I stayed where I was, dizzy from all the sudden implications. Of course my disappearance would have been reported to the police; I’d been young enough when I’d left to still be considered truant. I’d told Mom and Mr. Dimas the truth, and Mom would have told Dad and maybe Jenny, but there’s no way they would have been able to tell anyone else.

“No one’s being blamed for it, are they?” I blurted out as Mr. Dimas came back into the room. He was carrying two trash bags and a roll of duct tape.

“No,” he said immediately, and I relaxed a hair as he started to tape the trash bags over his couch. “Your parents reported you as a runaway two days after you left, but the police still looked into everyone you had contact with. Someone saw you come in to talk to me after school the night you disappeared, so they’ve investigated me more thoroughly.”

“I’m sorry,” I said, unable to think of anything else to say.

“No need to apologize. Your mother has firmly and publicly stated she does not believe I had any involvement in your disappearance, which has helped. It isn’t as though they suspect me of murder or anything, though they will if you get your blood on my furniture.” He finished the last of the taping and stepped back, nodding to himself. “Sit,” he told me, and I did. The plastic crinkled beneath me, but all the cloth was covered. I leaned back, with no small amount of relief. My ribs were killing me.

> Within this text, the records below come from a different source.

-- ==== Sys2Proof/Machine/Envelope.lean ====
section
/-! DEFINITION. The envelope generator (41_envelope.md R125 to R137): its three operations on one voice's envelope. -/

namespace Sys2Proof.Machine

/-- envNoteOn (41_envelope.md R126): unconditionally ATTACK with counter 0. -/
def envNoteOn (_e : Env) : Env := { state := .attack, counter := 0 }

/-- envNoteOff (41_envelope.md R127): RELEASE with counter 0 unless already OFF. -/
def envNoteOff (e : Env) : Env := if e.state = .off then e else { state := .release, counter := 0 }

/-- envIsActive (41_envelope.md R135). -/
def envIsActive (e : Env) : Bool := e.state != .off

/-- The ATTACK value, REAL (41_envelope.md R129). -/
def attackReal (cfg : Config) (c : Word) : F32 :=
  let v := fDiv (fMul (fOfNat c.toNat) (fOfNat 255)) (fOfNat cfg.attackSamples)
  if fLt (fOfNat 255) v then fOfNat 255 else v

/-- The DECAY value, REAL (41_envelope.md R130). -/
def decayReal (cfg : Config) (c : Word) : F32 :=
  fSub (fOfNat 255) (fDiv (fMul (fOfNat (255 - cfg.sustainLevel)) (fOfNat c.toNat)) (fOfNat cfg.decaySamples))

/-- The RELEASE value of the ramp, REAL (41_envelope.md R132). -/
def releaseReal (cfg : Config) (c : Word) : F32 :=
  fSub (fOfNat cfg.sustainLevel)
    (fDiv (fMul (fOfNat cfg.sustainLevel) (fOfNat c.toNat)) (fOfNat cfg.releaseSamples))

/-- The ATTACK value, INTEGER (41_envelope.md R134): unsigned, 64-bit intermediates. -/
def attackInteger (cfg : Config) (c : Word) : F32 :=
  fOfNat (min 255 (c.toNat * 255 / cfg.attackSamples))

/-- a - b of unsigned 64-bit integers (41_envelope.md R134; log entry 13). -/
def subU64 (a b : Nat) : Nat := (BitVec.ofNat 64 a - BitVec.ofNat 64 b).toNat

/-- The DECAY value, INTEGER (41_envelope.md R134). -/
def decayInteger (cfg : Config) (c : Word) : F32 :=
  fOfNat (subU64 255 ((255 - cfg.sustainLevel) * c.toNat / cfg.decaySamples))

/-- The RELEASE value of the ramp, INTEGER (41_envelope.md R134). -/
def releaseInteger (cfg : Config) (c : Word) : F32 :=
  fOfNat (subU64 cfg.sustainLevel (cfg.sustainLevel * c.toNat / cfg.releaseSamples))

/-- The ATTACK value of the instance's arithmetic. -/
def attackValue (cfg : Config) (c : Word) : F32 :=
  match cfg.envArith with
  | .real => attackReal cfg c
  | .integer => attackInteger cfg c

/-- The DECAY value of the instance's arithmetic. -/
def decayValue (cfg : Config) (c : Word) : F32 :=
  match cfg.envArith with
  | .real => decayReal cfg c
  | .integer => decayInteger cfg c

/-- The RELEASE ramp value of the instance's arithmetic. -/
def releaseValue (cfg : Config) (c : Word) : F32 :=
  match cfg.envArith with
  | .real => releaseReal cfg c
  | .integer => releaseInteger cfg c

/-- envGet (41_envelope.md R128 to R134): the counter is incremented modulo 2^32, then the state's branch gives the value
and the transition. -/
def envGet (cfg : Config) (e : Env) : F32 × Env :=
  let c := e.counter + 1
  match e.state with
  | .attack =>
    (attackValue cfg c,
      if cfg.attackSamples ≤ c.toNat then { state := .decay, counter := 0 } else { state := .attack, counter := c })
  | .decay =>
    (decayValue cfg c,
      if cfg.decaySamples ≤ c.toNat then { state := .sustain, counter := 0 } else { state := .decay, counter := c })
  | .sustain => (fOfNat cfg.sustainLevel, { state := .sustain, counter := c })
  | .release =>
    if cfg.releaseSamples < c.toNat then (fOfNat 0, { state := .off, counter := 0 })
    else (releaseValue cfg c, { state := .release, counter := c })
  | .off => (fOfNat 0, { state := .off, counter := c })

end Sys2Proof.Machine
end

He sat down across from me in a comfortable-looking armchair, and leaned forward to assist me in removing my sweatshirt, like he’d told me to do before. “I don’t know where to start,” he said. I wasn’t sure if he was talking about my injuries, or my story.

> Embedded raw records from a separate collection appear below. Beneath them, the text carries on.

-- ==== Sys2Proof/Machine/VoiceBank.lean ====
section
/-! DEFINITION. The voice bank's commands (42_voice.md R165 to R173): NOTE_ON, NOTE_OFF, ALL_OFF, SET_WAVEFORM. -/

namespace Sys2Proof.Machine

/-- findFreeVoice (42_voice.md R166): the lowest inactive voice below VOICE_COUNT, else voice 0. -/
def findFreeVoice (count : Nat) (voices : List Voice) : Nat :=
  ((voices.take count).findIdx? fun v => !v.active).getD 0

/-- NOTE_ON's rule (42_voice.md R165). -/
def noteOnRule (velocity note : BitVec 8) (s : State) : State :=
  let k := findFreeVoice s.settings.voiceCount.toNat s.voices
  s.withVoices (s.voices.modify k
    (voiceNoteOn s.cfg s.settings.waveform s.settings.sampleRate (clampMidi note) (clampMidi velocity)))

/-- NOTE_ON (42_voice.md R165). -/
def execNoteOn (a velocity note : BitVec 8) (s : State) : Result :=
  checked false (reservedA a) false (fun s => .next (noteOnRule velocity note s)) s

/-- The release of the voices that hold a note (42_voice.md R168). -/
def releaseNote (n : BitVec 7) (v : Voice) : Voice :=
  if v.active && v.note == n then { v with env := envNoteOff v.env } else v

/-- NOTE_OFF's rule (42_voice.md R168): every sounding voice below VOICE_COUNT that holds the note. -/
def noteOffRule (note : BitVec 8) (s : State) : State :=
  let count := s.settings.voiceCount.toNat
  s.withVoices ((s.voices.take count).map (releaseNote (clampMidi note)) ++ s.voices.drop count)

/-- NOTE_OFF (42_voice.md R168). -/
def execNoteOff (a b note : BitVec 8) (s : State) : Result :=
  checked false (reservedAB a b) false (fun s => .next (noteOffRule note s)) s

/-- ALL_OFF (42_voice.md R170): every voice of the bank, not only those below VOICE_COUNT. -/
def execAllOff (a b c : BitVec 8) (s : State) : Result :=
  checked false (reservedABC a b c) false (fun s => .next (s.withVoices (s.voices.map silenceVoice))) s

/-- SET_WAVEFORM (42_voice.md R172). -/
def execSetWaveform (a b code : BitVec 8) (s : State) : Result :=
  checked false (reservedAB a b) false
    (fun s => .next (s.withSettings { s.settings with waveform := waveformOfCode code.toNat })) s

end Sys2Proof.Machine
end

“Neither do I,” I admitted.

“Why did you come to me, instead of your family?”

“I can’t stay,” I said immediately. The answer was that simple, really. I couldn’t stay, and my family would want me to. I’d want me to. It wouldn’t be fair to raise their expectations, give them false hope that I was back for good, or that I could at least visit for a while. I wasn’t, and I couldn’t, for their own safety.

He was nodding, accepting my answer and the unspoken reasons behind it. “Okay. That scrape doesn’t look too bad; you’re not going to bleed out if I run to the drugstore. What do you need?”

“Ah.” I hesitated, trying to think. “My right wrist is definitely broken, and some of my ribs might be. I also might have a concussion; I fell pretty hard a few … on the way over here,” I stumbled, not wanting to give him the impression I’d been in trouble right before coming to his door. “My shoulder was fractured”—I paused, trying to figure out how long ago it had been—“in a rockslide,” I said, stalling. “It was tended to and mostly healed, but it’s still aching.”

“How long ago was it seen to?”

It was so hard to tell. The last few days were a blur of places and people and injuries, and I hadn’t slept or eaten with any kind of regularity. “Ah … a week ago? Two? I’m not sure,” I admitted.

“I’ll get you some aspirin. A brace for your wrist is the best I can do, since I’m assuming you don’t want me to take you to the hospital.” I shook my head, and he continued. “I’ll get medical tape for your ribs, but if one of them is broken, the best you can do is not move for a while.” He eyed me. “I take it that’s not an option?”

I shook my head again.

“I’m leaving as soon as I can stand again,” I said.

“To where?”

“Another dimension,” I said. “Somewhere I might be able to find help.” I’d already told him some of it, after all.

“I see,” he said, and stood up. He sounded regretful, and offered his hand. I took it with my left one, not really sure why. “Joseph Harker,” he said, “I’ve never been sure if you’re crazy or if I am, but I’m glad to know you either way.”

“Thank you, sir,” I said, and he paused at the honorific. It was habit for me; I’d gotten used to calling the Old Man that. To his face, anyway. “Mr. Dimas,” I amended.

“Call me Jack,” he said. “I’m not your teacher anymore.”